Rate of Falls Increasing Among Older Adults in the U.S.

Wide variation in fall rates at the county level suggests modifiable risk factors, such as the built environment, prescribing practices

fall senior older cane
Adobe Stock

TUESDAY, March 8, 2022 (HealthDay News) -- The incidence of falls among older U.S. adults is increasing at roughly 1.5 percent per year, according to a research letter published online Feb. 11 in JAMA Network Open.

Geoffrey Hoffman, Ph.D., from the University of Michigan School of Nursing in Ann Arbor, and colleagues used Medicare Part A and B claims (2016 through 2019) for beneficiaries 65 years of age and older to identify national trends and geographic variation in fall injuries.

The researchers identified 120.7 million fall-related claims.
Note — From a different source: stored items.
-- ==== Sys2Proof/Machine/Flags.lean ====
section
/-! DEFINITION. Results and flags of the arithmetic, logic, rotate, shift and bit operations (42_alu8.md,
43_alu16.md, 44_rotate_shift_bit.md). -/

namespace Sys2Proof.Machine

/-- The carry out of bit 3 of `a + b + c` (42_alu8.md R221, R222, R237). -/
def halfAdd (a b : Byte) (c : Bool) : Bool := 0xF < a.toNat % 16 + b.toNat % 16 + c.toNat

/-- The carry out of bit 7 of `a + b + c` (42_alu8.md R221, R222, R237). -/
def carryAdd (a b : Byte) (c : Bool) : Bool := 0xFF < a.toNat + b.toNat + c.toNat

/-- The borrow into bit 3 of `a − b − c` (42_alu8.md R223, R224, R237). -/
def halfSub (a b : Byte) (c : Bool) : Bool := a.toNat % 16 < b.toNat % 16 + c.toNat

/-- The borrow of `a − b − c`, on unbounded integers (42_alu8.md R223, R224, R237). -/
def carrySub (a b : Byte) (c : Bool) : Bool := a.toNat < b.toNat + c.toNat

/-- A carry as a byte. -/
def carryByte (c : Bool) : Byte := if c then 0x01#8 else 0x00#8

/-- `A <- A + v + c` with its flags `Z 0 H C` (42_alu8.md R221, R222). -/
def State.addA (v : Byte) (c : Bool) (s : State) : State :=
  let a := s.cpu.a
  let r := a + v + carryByte c
  (s.setReg8 .a r).setFlags (r = 0) false (halfAdd a v c) (carryAdd a v c)

/-- The flags `Z 1 H C` of `A − v − c` (42_alu8.md R223, R224, R228). -/
def State.compareA (v : Byte) (c : Bool) (s : State) : State :=
  let a := s.cpu.a
  s.setFlags (a - v - carryByte c = 0) true (halfSub a v c) (carrySub a v c)

/-- `A <- A − v − c` with its flags (42_alu8.md R223, R224). -/
def State.subA (v : Byte) (c : Bool) (s : State) : State :=
  (s.compareA v c).setReg8 .a (s.cpu.a - v - carryByte c)

/-- A logic result in `A` with flags `Z 0 h 0` (42_alu8.md R225 to R227). -/
def State.logicA (r : Byte) (h : Bool) (s : State) : State := (s.setReg8 .a r).setFlags (r = 0) false h false

/-- The flags `Z 0 H -` of an increment of `m` (42_alu8.md R229, R230). -/
def State.incFlags (m : Byte) (s : State) : State :=
  s.setFlags (m + 1 = 0) false (m.toNat % 16 = 0xF) s.flagC

/-- The flags `Z 1 H -` of a decrement of `m` (42_alu8.md R231, R232). -/
def State.decFlags (m : Byte) (s : State) : State :=
  s.setFlags (m - 1 = 0) true (m.toNat % 16 = 0x0) s.flagC

/-- The adjustment `DAA` makes after an addition (42_alu8.md R233). -/
def daaAddAdjust (a : Byte) (h c : Bool) : Byte :=
  (if h ∨ 9 < a.toNat % 16 then 0x06#8 else 0x00#8) ||| (if c ∨ 0x99 < a.toNat then 0x60#8 else 0x00#8)

/-- The adjustment `DAA` makes after a subtraction (42_alu8.md R233). -/
def daaSubAdjust (h c : Bool) : Byte := (if h then 0x06#8 else 0x00#8) ||| (if c then 0x60#8 else 0x00#8)

/-- `A` after `DAA` (42_alu8.md R233). -/
def daaResult (a : Byte) (n h c : Bool) : Byte :=
  if n then a - daaSubAdjust h c else a + daaAddAdjust a h c

/-- `C` after `DAA`: set by a decimal carry of an addition, kept after a subtraction (42_alu8.md R233). -/
def daaCarry (a : Byte) (n c : Bool) : Bool := c || (!n && 0x99 < a.toNat)

/-- `DAA` (42_alu8.md R233). -/
def State.daa (s : State) : State :=
  let r := daaResult s.cpu.a s.flagN s.flagH s.flagC
  (s.setReg8 .a r).setFlags (r = 0) s.flagN false (daaCarry s.cpu.a s.flagN s.flagC)

/-- `ADD HL,rp`: flags `- 0 H C` from bits 11 and 15 (43_alu16.md R260). -/
def State.addHL (v : Word) (s : State) : State :=
  let h := s.reg16 .hl
  (s.setReg16 .hl (h + v)).setFlags s.flagZ false
    (0xFFF < h.toNat % 0x1000 + v.toNat % 0x1000) (0xFFFF < h.toNat + v.toNat)

/-- The flags `0 0 H C` of `SP + e`, from the unsigned addition of the low byte of `SP` (43_alu16.md R263,
41_load16_stack.md R203). -/
def State.spFlags (e : Byte) (s : State) : State :=
  s.setFlags false false (0xF < s.cpu.sp.toNat % 16 + e.toNat % 16) (0xFF < s.cpu.sp.toNat % 256 + e.toNat)

/-- `RLC` and `RLCA`: the result and the bit rotated out (44_rotate_shift_bit.md R270, R275). -/
def rotlc (m : Byte) (_c : Bool) : Byte × Bool := (m <<< 1 ||| carryByte (m.getLsbD 7), m.getLsbD 7)

/-- `RRC` and `RRCA` (44_rotate_shift_bit.md R271, R276). -/
def rotrc (m : Byte) (_c : Bool) : Byte × Bool := (m >>> 1 ||| (carryByte (m.getLsbD 0) <<< 7), m.getLsbD 0)

/-- `RL` and `RLA`: a 9-bit rotate through the carry (44_rotate_shift_bit.md R272, R277). -/
def rotl (m : Byte) (c : Bool) : Byte × Bool := (m <<< 1 ||| carryByte c, m.getLsbD 7)

/-- `RR` and `RRA` (44_rotate_shift_bit.md R273, R278). -/
def rotr (m : Byte) (c : Bool) : Byte × Bool := (m >>> 1 ||| (carryByte c <<< 7), m.getLsbD 0)

/-- `SLA` (44_rotate_shift_bit.md R279). -/
def shiftLeft (m : Byte) (_c : Bool) : Byte × Bool := (m <<< 1, m.getLsbD 7)

/-- `SRA`: bit 7 is kept (44_rotate_shift_bit.md R280). -/
def shiftRightArith (m : Byte) (_c : Bool) : Byte × Bool := (m.sshiftRight 1, m.getLsbD 0)

/-- `SWAP`: the nibbles exchanged, `C` cleared (44_rotate_shift_bit.md R281). -/
def swapNibbles (m : Byte) (_c : Bool) : Byte × Bool := (m <<< 4 ||| m >>> 4, false)

/-- `SRL` (44_rotate_shift_bit.md R282). -/
def shiftRight (m : Byte) (_c : Bool) : Byte × Bool := (m >>> 1, m.getLsbD 0)

/-- The flags `Z 0 1 -` of `BIT b` (44_rotate_shift_bit.md R283). -/
def State.bitFlags (b : Nat) (m : Byte) (s : State) : State := s.setFlags (!m.getLsbD b) false true s.flagC

/-- `m & ~(1 << b)` (44_rotate_shift_bit.md R284). -/
def resetBit (b : Nat) (m : Byte) : Byte := m &&& ~~~(1#8 <<< b)

/-- `m | (1 << b)` (44_rotate_shift_bit.md R285). -/
def setBit (b : Nat) (m : Byte) : Byte := m ||| 1#8 <<< b

end Sys2Proof.Machine
end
More than half involved women (55.8 percent), non-Hispanic White adults (80.9 percent), and adults aged 65 to 74 years (55.4 percent). Fewer claims were seen for adults aged 75 to 84 years (30 percent) and adults aged 85 years or older (14.6 percent). During the study period, there was a 4.4 percent overall increase (or 1.5 percent annual growth) for the mean age-adjusted and sex-adjusted national quarterly fall injury rate (1,332 fall injuries per 100,000 persons to 1,391 fall injuries per 100,000). Compared with counties at the 90th percentile, counties at the 10th percentile of fall rates had a 42.9 percent lower fall injury rate.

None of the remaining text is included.